Los Angeles Dodgers – No. 63
- Pitcher
- Born: May 30, 1998 (age 28) Rancho Santa Fe, California, U.S.
- Bats: RightThrows: Right

MLB debut
- September 12, 2023, for the Los Angeles Dodgers

MLB statistics (through September 4, 2026)
- Win–loss record: 4–2
- Earned run average: 3.78
- Strikeouts: 62
- Stats at Baseball Reference

Teams
- Los Angeles Dodgers (2023–2024, 2026–present);

= Kyle Hurt =

American baseball player (born 1998)

Kyle Dillon Hurt (born May 30, 1998) is an American professional baseball pitcher for the Los Angeles Dodgers of Major League Baseball (MLB). He made his MLB debut in 2023.

==Amateur career==
Hurt attended Torrey Pines High School in San Diego, California, where he played baseball. For his high school career, he had a 1.51 ERA and 187 strikeouts. He missed time during his senior season in 2017 due to a knee injury, and went unselected in the 2017 Major League Baseball draft.

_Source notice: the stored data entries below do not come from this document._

-- ==== Sys2Proof/Machine/Dispatch.lean ====
section
/-! DEFINITION. The dispatch: one arm per constructor of Instr, each a direct call of its meaning. -/

namespace Sys2Proof.Machine
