-- ==== Sys2Proof/Machine/Issue.lean ====
section
/-! DEFINITION. What the selector asks of an instruction before it issues (R76): its modifiers, registers and room, and whether it is a
control transfer. -/

namespace Sys2Proof

open Machine

/-- What an instruction issues under; none for a hint-space word, which waits for nothing (R159), and for an event. -/
def Instr.asks (i : Instr) : Option (Mods × Need × Ctl) :=
  match i with
  | .add o => some (o.m, o.need, .none)
  | .sub o => some (o.m, o.need, .none)
  | .and o => some (o.m, o.need, .none)
  | .or o => some (o.m, o.need, .none)
  | .xor o => some (o.m, o.need, .none)
  | .andn o => some (o.m, o.need, .none)
  | .orn o => some (o.m, o.need, .none)
  | .shl o => some (o.m, o.need, .none)
  | .shr o => some (o.m, o.need, .none)
  | .sra o => some (o.m, o.need, .none)
  | .rol o => some (o.m, o.need, .none)
  | .ror o => some (o.m, o.need, .none)
  | .min o => some (o.m, o.need, .none)
  | .max o => some (o.m, o.need, .none)
  | .minu o => some (o.m, o.need, .none)
  | .maxu o => some (o.m, o.need, .none)
  | .sel o => some (o.m, o.need, .none)
  | .mov o => some (o.m, o.need, .none)
  | .mul o => some (o.m, o.need, .none)
  | .mulh o => some (o.m, o.need, .none)
  | .mulhu o => some (o.m, o.need, .none)
  | .div o => some (o.m, o.needDiv, .none)
  | .divu o => some (o.m, o.needDiv, .none)
  | .rem o => some (o.m, o.needDiv, .none)
  | .remu o => some (o.m, o.needDiv, .none)
  | .clz o => some (o.m, o.need, .none)
  | .ctz o => some (o.m, o.need, .none)
  | .popc o => some (o.m, o.need, .none)
  | .bswap o => some (o.m, o.need, .none)
  | .addi o => some (o.m, o.need, .none)
  | .andi o => some (o.m, o.need, .none)
  | .ori o => some (o.m, o.need, .none)
  | .xori o => some (o.m, o.need, .none)
  | .shli o => some (o.m, o.need, .none)
  | .shri o => some (o.m, o.need, .none)
  | .srai o => some (o.m, o.need, .none)
  | .li o => some (o.m, o.need, .none)
  | .lih o => some (o.m, o.needRW, .none)
  | .lea o => some (o.m, o.need, .none)
  | .cmpEq o => some (o.m, o.need, .none)
  | .cmpNe o => some (o.m, o.need, .none)
  | .cmpLt o => some (o.m, o.need, .none)
  | .cmpLe o => some (o.m, o.need, .none)
  | .cmpLtu o => some (o.m, o.need, .none)
  | .cmpLeu o => some (o.m, o.need, .none)
  | .cmpEqImm o => some (o.m, o.need, .none)
  | .cmpNeImm o => some (o.m, o.need, .none)
  | .cmpLtImm o => some (o.m, o.need, .none)
  | .cmpLeImm o => some (o.m, o.need, .none)
  | .cmpLtuImm o => some (o.m, o.need, .none)
  | .cmpLeuImm o => some (o.m, o.need, .none)
  | .pand o => some (o.m, noNeed, .none)
  | .por o => some (o.m, noNeed, .none)
  | .pxor o => some (o.m, noNeed, .none)
  | .pnot o => some (o.m, noNeed, .none)
  | .br o => some (o.m, noNeed, .transfer)
  | .jmp o => some (o.m, o.needR, .transfer)
  | .call o => some (o.m, o.need, .transfer)
  | .callx o => some (o.m, o.needCallx, .transfer)
  | .ret o => some (o.m, o.needR, .transfer)
  | .brtagSet o => some (o.m, noNeed, .transfer)
  | .brtagClr o => some (o.m, noNeed, .transfer)
  | .brtagErr o => some (o.m, noNeed, .transfer)
  | .loop o => some (o.m, o.needRW, .transfer)
  | .faddF32 o => some (o.m, o.need, .none)
  | .fsubF32 o => some (o.m, o.need, .none)
  | .fmulF32 o => some (o.m, o.need, .none)
  | .fmaF32 o => some (o.m, o.need3, .none)
  | .fmsF32 o => some (o.m, o.need3, .none)
  | .fnmaF32 o => some (o.m, o.need3, .none)
  | .fdivF32 o => some (o.m, o.needDiv, .none)
  | .fsqrtF32 o => some (o.m, o.needDiv, .none)
  | .fminF32 o => some (o.m, o.need, .none)
  | .fmaxF32 o => some (o.m, o.need, .none)
  | .fabsF32 o => some (o.m, o.need, .none)
  | .fnegF32 o => some (o.m, o.need, .none)
  | .fcmpEqF32 o => some (o.m, o.need, .none)
  | .fcmpLtF32 o => some (o.m, o.need, .none)
  | .fcmpLeF32 o => some (o.m, o.need, .none)
  | .fcmpUnF32 o => some (o.m, o.need, .none)
  | .fclsF32 o => some (o.m, o.need, .none)
  | .cvt o => some (o.m, o.need, .none)
  | .vaddI32 o => some (o.m, o.need, .none)
  | .vsubI32 o => some (o.m, o.need, .none)
  | .vmulI32 o => some (o.m, o.need, .none)
  | .vmulhI32 o => some (o.m, o.need, .none)
  | .vmulhUi32 o => some (o.m, o.need, .none)
  | .vminI32 o => some (o.m, o.need, .none)
  | .vmaxI32 o => some (o.m, o.need, .none)
  | .vminUi32 o => some (o.m, o.need, .none)
  | .vmaxUi32 o => some (o.m, o.need, .none)
  | .vabsI32 o => some (o.m, o.need, .none)
  | .vnegI32 o => some (o.m, o.need, .none)
  | .vaddF32 o => some (o.m, o.need, .none)
  | .vsubF32 o => some (o.m, o.need, .none)
  | .vmulF32 o => some (o.m, o.need, .none)
  | .vfmaF32 o => some (o.m, o.need3, .none)
  | .vfmsF32 o => some (o.m, o.need3, .none)
  | .vminF32 o => some (o.m, o.need, .none)
  | .vmaxF32 o => some (o.m, o.need, .none)
  | .vabsF32 o => some (o.m, o.need, .none)
  | .vnegF32 o => some (o.m, o.need, .none)
  | .vand o => some (o.m, o.need, .none)
  | .vor o => some (o.m, o.need, .none)
  | .vxor o => some (o.m, o.need, .none)
  | .vandn o => some (o.m, o.need, .none)
  | .vshl o => some (o.m, o.need, .none)
  | .vshr o => some (o.m, o.need, .none)
  | .vsra o => some (o.m, o.need, .none)
  | .vcmpEqI32 o => some (o.m, o.need, .none)
  | .vcmpNeI32 o => some (o.m, o.need, .none)
  | .vcmpLtI32 o => some (o.m, o.need, .none)
  | .vcmpLeI32 o => some (o.m, o.need, .none)
  | .vcmpLtUi32 o => some (o.m, o.need, .none)
  | .vcmpLeUi32 o => some (o.m, o.need, .none)
  | .vcmpEqF32 o => some (o.m, o.need, .none)
  | .vcmpLtF32 o => some (o.m, o.need, .none)
  | .vcmpLeF32 o => some (o.m, o.need, .none)
  | .vcmpUnF32 o => some (o.m, o.need, .none)
  | .vsel o => some (o.m, o.need, .none)
  | .vsplat o => some (o.m, o.need, .none)
  | .vsplatI o => some (o.m, o.need, .none)
  | .vmov o => some (o.m, o.need, .none)
  | .vext o => some (o.m, o.need, .none)
  | .vins o => some (o.m, o.need, .none)
  | .vperm o => some (o.m, o.need, .none)
  | .vshufl o => some (o.m, o.need, .none)
  | .vrot o => some (o.m, o.need, .none)
  | .vredaddI32 o => some (o.m, o.need, .none)
  | .vredaddF32 o => some (o.m, o.need, .none)
  | .vredminI32 o => some (o.m, o.need, .none)
  | .vredminUi32 o => some (o.m, o.need, .none)
  | .vredminF32 o => some (o.m, o.need, .none)
  | .vredmaxI32 o => some (o.m, o.need, .none)
  | .vredmaxUi32 o => some (o.m, o.need, .none)
  | .vredmaxF32 o => some (o.m, o.need, .none)
  | .vscanAddI32 o => some (o.m, o.need, .none)
  | .vscanAddF32 o => some (o.m, o.need, .none)
  | .vscanMinI32 o => some (o.m, o.need, .none)
  | .vscanMinUi32 o => some (o.m, o.need, .none)
  | .vscanMinF32 o => some (o.m, o.need, .none)
  | .vscanMaxI32 o => some (o.m, o.need, .none)
  | .vscanMaxUi32 o => some (o.m, o.need, .none)
  | .vscanMaxF32 o => some (o.m, o.need, .none)
  | .mand o => some (o.m, noNeed, .none)
  | .mor o => some (o.m, noNeed, .none)
  | .mxor o => some (o.m, noNeed, .none)
  | .mnot o => some (o.m, noNeed, .none)
  | .mpop o => some (o.m, o.need, .none)
  | .mfirst o => some (o.m, o.need, .none)
  | .mset o => some (o.m, o.need, .none)
  | .m2pAny o => some (o.m, noNeed, .none)
  | .m2pAll o => some (o.m, noNeed, .none)
  | .vcvt o => some (o.m, o.need, .none)
  | .vld o => some (o.m, o.needL, .none)
  | .vst o => some (o.m, o.needS, .none)
  | .vlds o => some (o.m, o.needL, .none)
  | .vsts o => some (o.m, o.needS, .none)
  | .vgather o => some (o.m, o.needL, .none)
  | .vscatter o => some (o.m, o.needS, .none)
  | .vldUnpTf6 o => some (o.m, o.needL, .none)
  | .vldUnpI4 o => some (o.m, o.needL, .none)
  | .vldUnpUi4 o => some (o.m, o.needL, .none)
  | .vstPkTf6 o => some (o.m, o.needS, .none)
  | .vstPkI4 o => some (o.m, o.needS, .none)
  | .vstPkUi4 o => some (o.m, o.needS, .none)
  | .vcvtLf8 o => some (o.m, o.need, .none)
  | .vdotLf8 o => some (o.m, o.need3, .none)
  | .ldI8 o => some (o.m, o.needL, .none)
  | .ldUi8 o => some (o.m, o.needL, .none)
  | .ldI16 o => some (o.m, o.needL, .none)
  | .ldUi16 o => some (o.m, o.needL, .none)
  | .ldI32 o => some (o.m, o.needL, .none)
  | .ldUi32 o => some (o.m, o.needL, .none)
  | .ld64 o => some (o.m, o.needL, .none)
  | .st8 o => some (o.m, o.needS, .none)
  | .st16 o => some (o.m, o.needS, .none)
  | .st32 o => some (o.m, o.needS, .none)
  | .st64 o => some (o.m, o.needS, .none)
  | .pref o => some (o.m, o.need, .none)
  | .ldAcq o => some (o.m, o.needL, .none)
  | .stRel o => some (o.m, o.needS, .none)
  | .amoAdd o => some (o.m, o.need, .none)
  | .amoAnd o => some (o.m, o.need, .none)
  | .amoOr o => some (o.m, o.need, .none)
  | .amoXor o => some (o.m, o.need, .none)
  | .amoMin o => some (o.m, o.need, .none)
  | .amoMax o => some (o.m, o.need, .none)
  | .amoMinu o => some (o.m, o.need, .none)
  | .amoMaxu o => some (o.m, o.need, .none)
  | .amoSwap o => some (o.m, o.need, .none)
  | .amoCas o => some (o.m, o.needCas, .none)
  | .amoFaddF32 o => some (o.m, o.need, .none)
  | .fenceThr o => some (o.m, noNeed, .none)
  | .fenceGang o => some (o.m, noNeed, .none)
  | .fenceDev o => some (o.m, noNeed, .none)
  | .fenceXd o => some (o.m, noNeed, .none)
  | .barArrive o => some (o.m, noNeed, .none)
  | .barWait o => some (o.m, noNeed, .none)
  | .barSync o => some (o.m, noNeed, .none)
  | .barJoin o => some (o.m, noNeed, .none)
  | .barLeave o => some (o.m, noNeed, .none)
  | .barMissing o => some (o.m, o.need, .none)
  | .tagWaitAny o => some (o.m, o.needTag, .none)
  | .tagWaitAll o => some (o.m, o.needTag, .none)
  | .tagWaitAnyXd o => some (o.m, o.needTag, .none)
  | .tagWaitAllXd o => some (o.m, o.needTag, .none)
  | .tagFirst o => some (o.m, o.needFirst, .none)
  | .tagTest o => some (o.m, o.needTest, .none)
  | .tagClr o => some (o.m, o.needR, .none)
  | .cp o => some (o.m, o.need, .none)
  | .cpDec o => some (o.m, o.need, .none)
  | .cpFill o => some (o.m, o.need, .none)
  | .cpFabRd o => some (o.m, o.need, .none)
  | .cpFabWr o => some (o.m, o.need, .none)
  | .cpFabRed o => some (o.m, o.need, .none)
  | .cpFabSig o => some (o.m, o.need, .none)
  | .cpSub o => some (o.m, o.needSub, .none)
  | .cpSlot o => some (o.m, o.needSlot, .none)
  | .cpUnsub o => some (o.m, o.needUnsub, .none)
  | .mxCtx o => some (o.m, o.need, .none)
  | .mxCtxSt o => some (o.m, o.need, .none)
  | .mxZero o => some (o.m, o.need, .none)
  | .mxMm o => some (o.m, o.need, .none)
  | .mxMms o => some (o.m, o.need, .none)
  | .mxConv o => some (o.m, o.need, .none)
  | .mxGmm o => some (o.m, o.need, .none)
  | .mxLd o => some (o.m, o.need, .none)
  | .mxSt o => some (o.m, o.need, .none)
  | .mxPri o => some (o.m, mxPriNeed, .none)
  | .snd o => some (o.m, o.needSnd, .none)
  | .sndp o => some (o.m, o.needSnd, .none)
  | .spawn o => some (o.m, o.need, .none)
  | .link o => some (o.m, o.needActor, .none)
  | .unlink o => some (o.m, o.needActor, .none)
  | .mon o => some (o.m, o.needActor, .none)
  | .demon o => some (o.m, o.needActor, .none)
  | .exit o => some (o.m, o.needActor, .none)
  | .kill o => some (o.m, o.needActor, .none)
  | .exitmail o => some (o.m, actorNeed, .none)
  | .retire o => some (o.m, noNeed, .none)
  | .txnAbort o => some (o.m, noNeed, .none)
  | .txnAbortDrop o => some (o.m, noNeed, .none)
  | .txnExcl o => some (o.m, noNeed, .none)
  | .rdsr o => some (o.m, o.needR, .none)
  | .wrsr o => some (o.m, o.needW, .none)
  | .trap o => some (o.m, noNeed, .none)
  | .eret o => some (o.m, noNeed, .eret)
  | .eretRe o => some (o.m, noNeed, .eret)
  | .ebreak o => some (o.m, noNeed, .none)
  | .park o => some (o.m, noNeed, .none)
  | .icinv o => some (o.m, o.needActor, .none)
  | .icinvAll o => some (o.m, o.needActor, .none)
  | .tlbinv o => some (o.m, o.needActor, .none)
  | .tlbinvAll o => some (o.m, o.needActor, .none)
  | .nop _ => none
  | .hintSpaceWord _ => none
  | .variableResultWrite _ _ => none
  | .parkTimeout _ => none
  | .issueGapExpiry _ => none
  | .letterArrival _ _ _ => none
  | .groupTimeout _ _ => none
  | .place _ => none
  | .gangSave _ => none
  | .drainEnter _ => none
  | .activationCommit _ => none
  | .groupPrepare _ _ => none
  | .groupCommitPoint _ _ => none
  | .groupApply _ _ => none
  | .groupWithdrawal _ _ _ _ => none
  | .activationFail _ => none
  | .budgetExpiry _ => none
  | .killPoint _ _ _ => none
  | .restartEvent _ _ _ _ _ => none
  | .wholeRestartRebuild _ _ => none
  | .remoteRebuildRequest _ _ _ _ _ _ => none
  | .remoteCompletionReport _ _ _ _ _ => none
  | .spawnReservationRequest _ _ _ _ => none
  | .spawnReservationReply _ _ _ => none
  | .reservationRelease _ _ => none
  | .linkRequestArrival _ _ _ _ _ => none
  | .courierCommandComplete _ _ => none
  | .feederTile _ _ _ => none
  | .mxDecision _ => none
  | .mxCommandComplete _ => none
  | .frankedCommandArrival _ _ => none
  | .frankingEntryActivate _ _ => none
  | .lwbell _ _ => none
  | .serviceCoreLetter _ _ _ _ _ => none
  | .apertureRead _ _ _ => none
  | .apertureWrite _ _ _ => none
  | .ntcons _ _ => none
  | .cmncmdCreate _ _ _ => none
  | .cmncmdDestroy _ _ => none
  | .pdescSetUp _ _ _ => none
  | .pdescTearDown _ => none
  | .rprackRetry _ _ => none
  | .rprackFail _ _ => none
  | .pwrcap _ => none
  | .powerAverageUpdate _ => none
  | .dbgctlHalt _ => none
  | .dbgctlResume _ => none
  | .dbgctlStep _ _ => none
  | .keyInstall _ _ _ _ _ _ => none
  | .lostmaskClear _ => none
  | .registerWrite _ _ _ => none
  | .getVersion _ => none
  | .getCapabilities _ => none
  | .negotiateAlgorithms _ => none
  | .getDigests _ => none
  | .getCertificate _ => none
  | .challenge _ _ => none
  | .getMeasurements _ => none
  | .keyExchange _ => none
  | .finish _ => none
  | .endSession _ => none
  | .getTdispVersion _ => none
  | .getTdispCapabilities _ => none
  | .lockInterfaceRequest _ => none
  | .getDeviceInterfaceReport _ => none
  | .getDeviceInterfaceState _ => none
  | .startInterfaceRequest _ => none
  | .stopInterfaceRequest _ => none
  | .ideIntegrityFailure _ => none
  | .firmwareUpdate _ => none
  | .reset _ => none
  | .junctionTemperature _ _ => none
  | .serviceCoreCheck _ => none
  | .managementCoreCheck _ => none
  | .flitArrival _ _ _ _ _ => none
  | .meshPacketArrival _ _ _ _ _ _ => none
  | .packetResendTimeout _ _ _ => none
  | .refusedRequestRetry _ _ => none
  | .reservationHoldExpiry _ => none
  | .fabricOpportunity _ _ => none
  | .fabricItemArrival _ _ _ => none
  | .creditWordArrival _ _ _ _ _ _ => none
  | .relaxedResendTimeout _ _ => none
  | .fabricReadResponse _ _ _ _ _ => none
  | .refusalResponseArrival _ _ _ _ _ => none
  | .rotationEnd _ => none
  | .uncorrectableError _ => none
  | .scrubLine _ _ => none
  | .exclusiveServiceStart _ => none
  | .recordStallTimeout _ => none
  | .linkGridWindow => none
  | .fatalCondition _ _ _ _ _ => none
  | .storeDrainDeadline _ => none
  | .dumpWrite => none
  | .dumpWriteTimeout _ => none
  | .dlcons _ _ => none
  | .die0ManagementCoreFailure => none
  | .fabricCaptureComplete _ => none

/-- The branches of R184, which a breakpoint in their slot stops before (R319). -/
def Instr.isTransfer (i : Instr) : Bool :=
  match i.asks with
  | some (_, _, .transfer) => true
  | _ => false

end Sys2Proof
end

Hurt enrolled at the University of Southern California (USC), where he played three seasons of college baseball for the USC Trojans. In 2018, he played collegiate summer baseball in the Cape Cod Baseball League with the Chatham Anglers. He ended his collegiate career with a 9–13 record, a 5.06 ERA and 170 strikeouts over 172 2/3 innings pitched.

==Professional career==
===Miami Marlins===
The Miami Marlins selected Hurt in the fifth round, with the 134th overall selection, of the shortened 2020 Major League Baseball draft. He signed for $300,000. Hurt did not play in a game in 2020 due to the cancellation of the minor league season because of the COVID-19 pandemic.

===Los Angeles Dodgers===
On February 12, 2021, the Marlins traded Hurt and Alex Vesia to the Los Angeles Dodgers in exchange for Dylan Floro. He split his first professional season between the Arizona League Dodgers and the Rancho Cucamonga Quakes, going 2–2 with a 5.57 ERA over 21 innings pitched. After the season, he played in the Arizona Fall League with the Glendale Desert Dogs. He opened the 2022 season with the Great Lakes Loons and was promoted to the Tulsa Drillers in early July. Between the two levels, he pitched in 25 games (19 starts) and finished with a 5–7 record, a 5.27 ERA, and 109 strikeouts over 71 2/3 innings. He returned to Tulsa to open the 2023 season. In early August, he was promoted to the Oklahoma City Dodgers. Between Tulsa and Oklahoma City in 2023, he appeared in 26 games (16 starts) with a 4–4 record, 3.91 ERA and 152 strikeouts in 92 innings. He was selected as the Dodgers 2023 Minor League Pitcher of the Year.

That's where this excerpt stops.